Real estate firms still confident, see 4 main challenges

Confidence among real estate firms has increased with the majority expecting business to improve

Real estate firms still confident, see 4 main challenges
Confidence among real estate firms has increased with the majority expecting business to improve.
For the third year in a row, the National Association of Realtors survey of firms has found that most are optimistic about the future of the industry and most expect to be profitable.

“Real estate firms continue to have a very positive outlook on the state of the industry. As the survey found, 90% of real estate firms expect net income to increase or remain the same over the next year,” says NAR president William E. Brown, a second-generation Realtor® from Alamo, California and founder of Investment Properties.

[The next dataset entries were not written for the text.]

theorem witness_LoadResult :
    (wState.hart.Gives 1 0x2000 ∧ wState.hart.NoVectorMemory ∧ wState.hart.Full 31 ∧
      ownPlace wState wState.hart.agent .read 0x2000 8 = .ok (wPlace 0x2000) ∧
      meetsAdds wState.hart.buffer 0x2000 8 = false ∧
      ∀ k < 8, bufferedByte wState.hart.buffer (0x2000 + k) = none → readFault wState (0x2000 + k) 1 = none) ∧
    (ownPlace wStores wStores.hart.agent .read 0x2000 8 = .ok (wPlace 0x2000) ∧
      ∀ k < 8, bufferedByte wStores.hart.buffer (0x2000 + k) = none → readFault wStores (0x2000 + k) 1 = none) ∧
    (ownPlace wAdds wAdds.hart.agent .read 0x2000 1 = .ok (wPlace 0x2000) ∧
      meetsAdds wAdds.hart.buffer 0x2000 1 = true ∧ ∃ s1, quenchBefore wAdds = .ok s1 ∧
        ∀ k < 1, bufferedByte s1.hart.buffer (0x2000 + k) = none → readFault s1 (0x2000 + k) 1 = none) ∧
    -- an empty destination; a vector instruction behind buffered updates
    (wOf fun h => { h with producers := [{ dest := .scalar 4 9 }] }).hart.emptyS 4 = true ∧
    let s := wAdds.onlyHart fun h => { h with vq := [wEntry (.vadd 1 2 3 .i32 false false)] }
    s.hart.Gives 1 0x2000 ∧ s.hart.NoVectorMemory ∧ s.hart.Full 31 ∧ s.hart.vq ≠ [] ∧
      ownPlace s s.hart.agent .read 0x2000 1 = .ok (wPlace 0x2000) ∧ meetsAdds s.hart.buffer 0x2000 1 = true :=
  ⟨⟨wGives1, wQuiet _ rfl, rfl, rfl, by decide, by decide +kernel⟩, ⟨rfl, by decide +kernel⟩, ⟨rfl, by decide +kernel, _, rfl,
    by decide +kernel⟩, by decide +kernel, .inr (by decide),
    ⟨fun e m => (List.mem_singleton.mp m).symm ▸ rfl, wDone⟩, rfl, by decide, rfl, by decide +kernel⟩

theorem witness_StoreResult :
    (wState.hart.Gives 1 0x2000 ∧ wState.hart.Gives 2 5 ∧ wState.hart.Gives 3 0x3000 ∧ wState.hart.NoVectorMemory ∧
      ownPlace wState wState.hart.agent .write 0x2000 8 = .ok (wPlace 0x2000) ∧
      storePrelude wState [(0x2000, 8)] = .ok wState) ∧
    (ownPlace wStores wStores.hart.agent .write 0x2000 1 = .ok (wPlace 0x2000) ∧
      ∃ s1, storePrelude wStores [(0x2000, 1)] = .ok s1) ∧
    wStores.hart.NoLiveLeaf ∧ meetsBuffer wStores.hart.buffer 0x2000 1 = true ∧
      meetsBuffer wStores.hart.buffer 0x2002 1 = false :=
  ⟨⟨wGives1, wGives2, wGives3, wQuiet _ rfl, rfl, rfl⟩, ⟨rfl, _, rfl⟩, by unfold Hart.NoLiveLeaf; decide +kernel,
    by decide +kernel, by decide +kernel⟩

theorem witness_AtomicResult :
    (wState.hart.Gives 1 0x2000 ∧ wState.hart.Gives 2 5 ∧ wState.hart.Gives 3 0x3000 ∧ wState.hart.NoVectorMemory ∧
      wState.hart.Full 3) ∧
      (ownPlace wState wState.hart.agent .both 0x2000 4 = .ok (wPlace 0x2000) ∧ readFault wState 0x2000 4 = none ∧
        storePrelude wState [(0x2000, 4)] = .ok wState) ∧
      (ownPlace wState wState.hart.agent .both 0x2000 8 = .ok (wPlace 0x2000) ∧ readFault wState 0x2000 8 = none ∧
        storePrelude wState [(0x2000, 8)] = .ok wState) ∧
      ownPlace wStores wStores.hart.agent .both 0x2000 4 = .ok (wPlace 0x2000) ∧
        ∃ s1, storePrelude wStores [(0x2000, 4)] = .ok s1 ∧ readFault s1 0x2000 4 = none :=
  ⟨⟨wGives1, wGives2, wGives3, wQuiet _ rfl, rfl⟩, ⟨rfl, by decide +kernel, rfl⟩, ⟨rfl, by decide +kernel, rfl⟩, rfl, _, rfl,
    by decide +kernel⟩

theorem witness_AccessTraps :
    ((wVal 0x2001).hart.Gives 4 0x2001 ∧ (wVal 0x2001).hart.Gives 0 0 ∧ (wVal 0x2001).hart.NoVectorMemory ∧
      ownPlace (wVal 0x2001) (wVal 0x2001).hart.agent .both 0x2001 4 = .error 0x05 ∧
      HandlerReady (wVal 0x2001) { cause := 0x05, addr := 0x2001 }) ∧
    ((wVal 0x9000).hart.Gives 4 0x9000 ∧ ownPlace (wVal 0x9000) (wVal 0x9000).hart.agent .read 0x9000 1 = .error 0x10 ∧
      HandlerReady (wVal 0x9000) { cause := 0x10, addr := 0x9000 }) ∧
    ((wVal 0x1000).hart.Gives 4 0x1000 ∧ ownPlace (wVal 0x1000) (wVal 0x1000).hart.agent .write 0x1000 8 = .error 0x11 ∧
      HandlerReady (wVal 0x1000) { cause := 0x11, addr := 0x1000 }) :=
  ⟨⟨wGives4 _, wGives0 _, wQuiet _ rfl, errOf (by decide +kernel), readyOf rfl (by decide +kernel) _⟩,
    ⟨wGives4 _, errOf (by decide +kernel), readyOf rfl (by decide +kernel) _⟩, wGives4 _, errOf (by decide +kernel),
    readyOf rfl (by decide +kernel) _⟩

set_option maxRecDepth 40000 in
/-- A poisoned byte, and one with an uncorrectable error, in memory where s1 points, and in a buffered store's place; and
the same of an atomic. -/
theorem witness_AccessTraps_marked :
    (∀ p ∈ [([0x2003], [], 0x14), ([], [0x2003], 0x61)],
      let s := { wStores with poisoned := p.1, uncorrectable := p.2.1 }
      s.hart.Gives 1 0x2000 ∧ s.hart.Gives 2 5 ∧ s.hart.Gives 3 0x3000 ∧ s.hart.NoVectorMemory ∧
        ownPlace s s.hart.agent .read 0x2000 4 = .ok (wPlace 0x2000) ∧ meetsAdds s.hart.buffer 0x2000 4 = false ∧
        bufferedByte s.hart.buffer 0x2003 = none ∧ (bufferedByte s.hart.buffer 0x2000).isSome = true ∧
        HandlerReady s { cause := p.2.2, addr := 0x2000 } ∧
        ownPlace s s.hart.agent .both 0x2000 4 = .ok (wPlace 0x2000) ∧
        ∃ s1, storePrelude s [(0x2000, 4)] = .ok s1 ∧ s1.poisoned = p.1 ∧ s1.uncorrectable = p.2.1 ∧
          HandlerReady s1 { cause := p.2.2, addr := 0x2000 }) ∧
    (∃ s1, quenchBefore { wAdds with poisoned := [0x2007] } = .ok s1 ∧ 0x2007 ∈ s1.poisoned ∧
      bufferedByte s1.hart.buffer 0x2007 = none ∧ HandlerReady s1 { cause := 0x14, addr := 0x2000 }) := by
  refine ⟨fun p m => ?_, _, rfl, by decide +kernel, rfl, readyOf rfl (by decide +kernel) _⟩
  simp only [List.mem_cons, List.not_mem_nil, or_false] at m
  obtain rfl | rfl := m <;>
    exact ⟨.inr (by decide), .inr (by decide), .inr (by decide), wQuiet _ rfl, rfl, by decide +kernel, by decide +kernel,
      by decide +kernel, readyOf rfl (by decide +kernel) _, rfl, _, rfl, by decide +kernel, by decide +kernel,
      readyOf rfl (by decide +kernel) _⟩

/-- Below S, a selector with reserved bits, a leaf of another placement, and bad words of evt. -/
theorem witness_FencesAndCaches_refused :
    (wUser.hart.priv.cur.toNat < 2 ∧ encode (.tlbInv 4 5 .d) = some 0x54850403 ∧ encode (.tlbPrb 6 4) = some 0x54C40500 ∧
      ∀ t, HandlerReady wUser t) ∧
    ((wVal 0x10000).hart.Gives 4 0x10000 ∧ (0x10000 : Word).toNat / 2 ^ 16 % 2 ^ 46 ≠ 0 ∧
      HandlerReady (wVal 0x10000) { cause := 0x02, addr := 0x10000 }) ∧
    (let s := wVal 0x5000
     let t : State := s.setCell 0 0 { s.cellOf 0 0 with tlb := ⟨0, 5, 0, 0x5107⟩ :: wTlb }
     ∃ l, findLeaf t t.hart.agent 0x5000 = .ok l ∧ resolve t t.hart.agent l.entry (leafAddr l 0x5000) = .error 0x11) ∧
    ¬(wQueue (.vld 1 4 0 .b4 false) 0 0).hart.NoVectorMemory ∧
    (∀ v ∈ [(0x10000 : Word), 0x4000, 0x20], (wVal v).hart.Gives 4 v ∧ HandlerReady (wVal v) { cause := 0x02, addr := v } ∧
      (v.toNat / 2 ^ 16 ≠ 0 ∨ v.getLsbD 14 = true ∨ v.toNat / 32 % 8 ≠ 0)) ∧
    (wVal 0x3000).hart.Gives 4 0x3000 ∧ HandlerReady (wVal 0x3000) { cause := 0x12, addr := 0x3000 } ∧
      47 < (0x3000 : Word).toNat / 2 ^ 8 % 64 := by
  refine ⟨⟨by decide, rfl, rfl, fun t => readyOf rfl (by decide +kernel) t⟩,
    ⟨wGives4 _, by decide, readyOf rfl (by decide +kernel) _⟩, ⟨_, rfl, errOf (by decide +kernel)⟩, ?_, fun v m => ?_,
    wGives4 _, readyOf rfl (by decide +kernel) _, by decide⟩
  · exact fun h => absurd (h.1 _ (.head _)) (by decide)
  · simp only [List.mem_cons, List.not_mem_nil, or_false] at m
    obtain rfl | rfl | rfl := m <;> exact ⟨wGives4 _, readyOf rfl (by decide +kernel) _, by decide⟩

theorem witness_FencesAndCaches :
    (wState.hart.NoVectorMemory ∧ wState.hart.Gives 1 0x2000 ∧ wState.hart.Gives 2 5 ∧ (5 : Word).toNat ≤ 2 ^ 20 ∧
      ∀ k < (0x2000 : Word).toNat % 64 + (5 : Word).toNat,
        ∃ p, translate wState wState.hart.agent .read ((0x2000 &&& ~~~63) + BitVec.ofNat 64 k) = .ok p) ∧
    ((wVal 0x100001).hart.Gives 4 0x100001 ∧ 2 ^ 20 < (0x100001 : Word).toNat ∧
      HandlerReady (wVal 0x100001) { cause := 0x12, addr := 0x100001 }) ∧
    2 ≤ wState.hart.priv.cur.toNat ∧
    ((wVal 0xC00000000000FFFF).hart.Gives 4 0xC00000000000FFFF ∧ (0xC00000000000FFFF : Word).toNat / 2 ^ 16 % 2 ^ 46 = 0) ∧
    ((wVal 0x9000).hart.Gives 4 0x9000 ∧ (wVal 0x9000).hart.Full 3 ∧
      findLeaf (wVal 0x9000) (wVal 0x9000).hart.agent 0x9000 = .error 0x10) ∧
    ∃ l, findLeaf wState wState.hart.agent 0x2000 = .ok l ∧
      resolve wState wState.hart.agent l.entry (leafAddr l 0x2000) = .ok 0x2000 ∧ l.log ∈ [0, 4, 9, 18] :=
  ⟨⟨wQuiet _ rfl, wGives1, wGives2, by decide, fun k hk => okOf (by
      have : ∀ k < 5, (translate wState wState.hart.agent .read ((0x2000 &&& ~~~63) + BitVec.ofNat 64 k)).toBool = true := by
        decide +kernel
      exact this k hk)⟩,
    ⟨wGives4 _, by decide, readyOf rfl (by decide +kernel) _⟩, by decide, ⟨wGives4 _, by decide +kernel⟩,
    ⟨wGives4 _, rfl, errOf (by decide +kernel)⟩, _, rfl, okIs (by decide +kernel), by decide +kernel⟩

/-! ## Waits and ends -/

theorem witness_WaitsAndEvents :
    (wState.hart.Gives 2 5 ∧ wState.hart.status = .running ∧ wState.hart.cancel = false ∧ wState.hart.evf = false ∧
      wState.hart.mark ≠ .timedOut ∧ ∀ start n, wState.hart.mark ≠ .limit start n) ∧
    (let s := wOf fun h => { h with evf := true }
     s.hart.status = .running ∧ s.hart.cancel = false ∧ s.hart.evf = true) ∧
    (let s := wOf fun h => { h with mark := .timedOut }
     s.hart.status = .running ∧ s.hart.cancel = false ∧ s.hart.mark = .timedOut) ∧
    (let s := wOf fun h => { h with status := .waiting, mark := .limit 3 5 }
     s.hart.status = .waiting ∧ s.hart.mark = .limit 3 5) ∧
    let v : Word := 0xAF1F
    (wVal v).hart.Gives 4 v ∧ (wVal v).hart.NoVectorMemory ∧ v.toNat / 2 ^ 16 = 0 ∧ v.getLsbD 14 = false ∧
      v.toNat / 32 % 8 = 0 ∧ v.toNat / 2 ^ 8 % 64 ≤ 47 :=
  ⟨⟨wGives2, rfl, rfl, rfl, by decide, fun _ _ e => nomatch e⟩, ⟨rfl, rfl, rfl⟩, ⟨rfl, rfl, rfl⟩, ⟨rfl, rfl⟩, wGives4 _, wQuiet _ rfl, by decide, by decide, by decide,
    by decide⟩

Despite continued confidence challenges remain, including rising prices and low inventory. Realtors are also concerned about increased competition from non-traditional platforms and technology disrupting the industry.

“There is no doubt that the real estate industry is rapidly changing, and with it comes growing competition,” said NAR CEO Bob Goldberg. “To stay ahead of this evolution and succeed in a more competitive market, NAR is establishing a new Strategic Business and Technology group to focus on business and technology solutions that ensure the role of the Realtor® is essential to the consumer.”

The figures show that 60% of firms expect to increase profit next year (down from 64% last year) but half expect competition to increase, mostly from virtual firms.

The active recruitment of new agents was reported by 43% of respondents, 49% among residential firms and 84% for firms with at least 4 offices.

More real estate firms may opt for mergers and acquisitions as the NAR figures show that those with 4 or more offices and typically 81 full-time licensed agents had a median brokerage sales volume of $235 million in 2016 (up from $203.8 million in 2015.) Those with a single office and just 2 full-time agents had a median of $4.3 million (down from $4.5 million.)